First, we are adding community contributions to enhance our emulation of APT29/COZY BEAR. Our recently-closed public call for threat intelligence seeks to enable a more community-driven approach towards developing ATT&CK Adversary Emulation Plans as we create our APT29 methodology. Through community contributions we hope to ensure that our evaluations are accurate representations of the threat, which we hope will better inform the community about whether defenses can address them.

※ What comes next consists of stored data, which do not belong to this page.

-- ==== Sys2Proof/Tests/Slice0.lean ====
section
/-! SUPPORT. The model's own tests: ill-formed commands that the check refuses; for every statement with hypotheses, states
and operands that meet them, clause by clause; worked examples of the specification. -/

set_option Elab.async false

namespace Sys2Proof.Tests

open Sys2Proof.Machine

/-! ### Small states -/

/-- The device in a mode, everything else as after reset. -/
def inMode (m : Mode) : State := { State.reset with mode := { mode := m } }
def core0 : InitId := 0x00
def host0 : InitId := 0x10
def host1 : InitId := 0x11

/-- A plan with one record of each kind: district 0 is granted every block and holds every authority. -/
def plan0 : Plan := {
  sys := { modeAuth := 1, fireAuth := 1, planAuth := 1 },
  districts := [⟨0, 16, 8, 8, 0, 0xFFFFFF, 1⟩],
  sets := [⟨1, 0, 1, 3, 0⟩, ⟨2, 0, 1, 1, 0⟩, ⟨3, 0, 1, 1, 0⟩],
  inputs := [⟨0, 0, 0, 0, 8, 2, 1, 255, 0, 0, 0xEF000001, 5004, 1, 60, 1⟩, ⟨1, 2, 0, 0, 8, 2, 255, 255, 0, 0, 0, 0, 1, 60, 1⟩],
  canvases := [⟨0, 0, 0, 1, 64, 4, 2, 0, 2, 0, 0, 0, 3⟩],
  layouts := [⟨0, 0, 3, 4, 1, 4, 0, 0⟩],
  tiles := [⟨0, 0, 0, 0, 0, 0, 0, 256, 256, 0, 0, 0x1000, 0, 0x0A0000000001⟩],
  ports := [⟨0, 1, 0, 0, 9600, 1, 0x020000000001, 0, 100⟩, ⟨1, 1, 0, 0, 9600, 2, 0x020000000002, 0, 100⟩],
  scheds := [⟨0, 0, 0, 4⟩],
  universes := [⟨1, 0, 100, 0, 512, 0, 1⟩],
  kerbs := [⟨0, 0, 0, 0, 100, 0⟩, ⟨1, 1, 0, 0, 100, 0⟩],
  signs := [⟨0, 0, 100, 0⟩],
  classes := [⟨0, 7, 4, 100⟩],
  wits := [⟨0, 0, 0, true, 0, 0, 4, 4, 0⟩] }

/-- A device in a mode with that plan in force and host port 0 trained and mastering the bus. -/
def town (m : Mode) : State := { inMode m with plan := some plan0, host := [(0, { link := true, bme := true, msixEn := true })] }
/-- The same device as one of a pair. -/
def twins (m : Mode) : State := { town m with plan := some { plan0 with cw := some ⟨100, 10, 0, 1, 0x1234⟩ } }
/-- One or more register words set. -/
def withRegs (s : State) (l : List (Nat × Word32)) : State := l.foldl (fun s e => s.wr e.1 e.2) s

/-! ### Well-formed commands: one ill-formed term for each check -/

theorem test_wf_refuses : [Instr.brownOut 11 0 0, .bar2Read 0 0 0, .ctrlResp 0 [], .fxeMergeDone 64000,
    .submissionPost 0 0 0 15 [0, 0], .crossingRead 0 0xD00000, .farSideResponse true (.data []), .deviceFatalEvent 3 0 0,
    .memoryErrorDetected 0 8288 0 true, .canvasRowCompose 0 16384 [] false, .blvRunDone 0 0 16, .refmonWindowEnd 65536 false,
    .rdmResponse 0 (List.replicate 258 0), .dimmingPeriodStart [⟨1, 0, 0⟩, ⟨1, 0, 0⟩],
    .meterSample [] 0, .unitWake 40, .cwLeaseFrame ⟨0, 0, 65536⟩, .mirrorRecord (.lotWrite 65536 0 []),
    .frameRecord { frame := 0, levels := [(48, 0)] }, .blackRecord true 0 4, .reg64LoRead 0 ⟨0x4000000, .whole⟩,
    .registerWrite 0 0x4000000 ⟨0, [], .whole, []⟩, .registerWrite 0 0 ⟨0, [], .whole, [⟨0, 0x4000000, false, 0⟩]⟩, .hostLinkUp ⟨0, 3, 5⟩,
    .hostDistrictReset 0 ⟨true, [⟨0x10, 0x4000000, false, 0⟩], []⟩, .hostDistrictReset 0 ⟨true, [], [64]⟩,
    .runLimitStop 0 [1, 1]].all (fun c => !c.wf) = true := by decide +kernel

theorem test_wf_accepts : [Instr.brownOut 10 0 0, .bar2Read 0 0 1, .fxeMergeDone 63999, .submissionPost 0 0 0 15 [0],
    .crossingRead 0 0xE00000, .farSideResponse true (.data [0]), .deviceFatalEvent 2 0 0, .memoryErrorDetected 0 8287 32767 true,
    .reg64LoRead 0 ⟨0x3FFFFFC, .whole⟩, .registerWrite 0 0x90000008 ⟨0, [], .whole, [⟨0, 4, true, 1⟩]⟩, .hostLinkUp ⟨3, 8, 5⟩].all Instr.wf = true := by decide +kernel

/-! ### Witnesses: 00, 01, 02 -/

theorem witness_StepRunsTheFrontCommand : State.reset.pending = [] := by decide +kernel
theorem witness_EveryStepKeepsMemoryCanonical : Inv { State.reset with mem := [(1, 7)] } := by unfold Inv; decide +kernel
theorem witness_EveryCommandLeavesTheQueue : ∃ t, exec .powerOn { State.reset with pending := [.powerOn] } = .next t := ⟨_, rfl⟩
theorem witness_ModesChangeOnlyByTheTable : ∃ t, exec .powerOn (inMode .active) = .next t := ⟨_, rfl⟩
theorem witness_ResetHearsNoAccess : State.reset.mode.mode = .reset := by decide +kernel

theorem witness_EveryResetHasItsCause : rails[0]? = some (750, 3) ∧ 100 * 712 < 750 * (98 - 3) ∧
    ¬ ((inMode .standby).mode.mode = .reset ∧ (inMode .standby).mode.cause = 0x01) ∧
    { inMode .standby with ckg := { wd := some 0 } }.ckg.wd = some 0 ∧ (inMode .standby).mode.mode ≠ .reset ∧
    isCore core0 = true ∧ field 0x8E570000#32 16 16 = 0x8E57 ∧ { inMode .standby with err := { fatalAt := some 0 } }.err.fatalAt = some 0 ∧
    (inMode .boot).mode.mode = .boot ∧ (inMode .boot).lcs.state ≠ 5 := by decide +kernel
theorem witness_WhatDoesNotReset : rails[0]? = some (750, 3) ∧ 750 * (98 - 3) ≤ 100 * 713 ∧ ByHouse (inMode .standby) core0 ∧
    field 0#32 16 16 ≠ 0x8E57 ∧ isHost host0 = true ∧ Admits (town .standby) host0 18 := by decide +kernel
def booted (strap ver : Word32) : State :=
  withRegs { inMode .boot with lcs := { running := 0 } } [(Reg.ckgStrap, strap), (Reg.updMismatch, ver)]
theorem witness_BootDoneEndsTheStart : (booted 0 0).mode.mode = .boot ∧ (booted 0 0).lcs.running ≤ 1 ∧
    (booted 0 0x01000000).versionsAgree = false ∧ (booted 1 0).versionsAgree = true ∧ (booted 1 0).bitOf Reg.ckgStrap 0 = true ∧
    (booted 0 0).versionsAgree = true ∧ (booted 0 0).bitOf Reg.ckgStrap 0 = false := by decide +kernel
theorem witness_ResetReleaseStartsTheDevice : { State.reset with ckg := { ok := true } }.mode.mode = .reset ∧
    { State.reset with ckg := { ok := true } }.ckg.ok = true ∧ (inMode .boot).mode.mode ≠ .reset ∧ State.reset.ckg.ok = false ∧
    State.reset.lcs.fused ≠ 5 ∧
    (let r := LcsState.select (LcsState.trialStart { State.reset.lcs with state := State.reset.lcs.fused, big := false })
     r.1 = some 0 ∧ (r.2.trialEnds 0).slotGood 0 = true) := by
  decide +kernel
theorem witness_WatchdogKickAndTimeout : ByHouse (inMode .standby) core0 ∧ field 0x3D060000#32 16 16 = 0x3D06 ∧
    { inMode .standby with ckg := { wd := some 5 } }.ckg.wd = some 5 ∧ (inMode .standby).ckg.wd = none ∧
    10 ≤ field 10#32 0 16 ∧ field 60000#32 0 16 ≤ 60000 ∧ field 9#32 0 16 < 10 ∧ 60000 < field 60001#32 0 16 ∧
    isHost host0 = true ∧ Admits (town .standby) host0 18 := by decide +kernel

Secondly, in Round 1, we divided the evaluations into an “initial cohort” of vendors who executed contracts by a certain date and subsequent “rolling admissions” for vendors who executed after that date. As we move towards the future of ATT&CK Evaluations, we intend to not offer rolling admissions for Round 2, and we are ending rolling admissions for Round 1. There are a number of factors that led to this decision, chief among them is ensuring we can focus our efforts on a single round to provide the best product for vendors and end-users.

Lastly, we will be updating our detection categories based on the feedback we’ve gotten and what we learned in Round 1. We hope this will reduce confusion and make the results easier to understand. We will release more information about the new categories in the coming weeks. We continue to strive to identify ways to discuss various types of detections across different vendors in a common way, while still showcasing their differences in approaches and capabilities.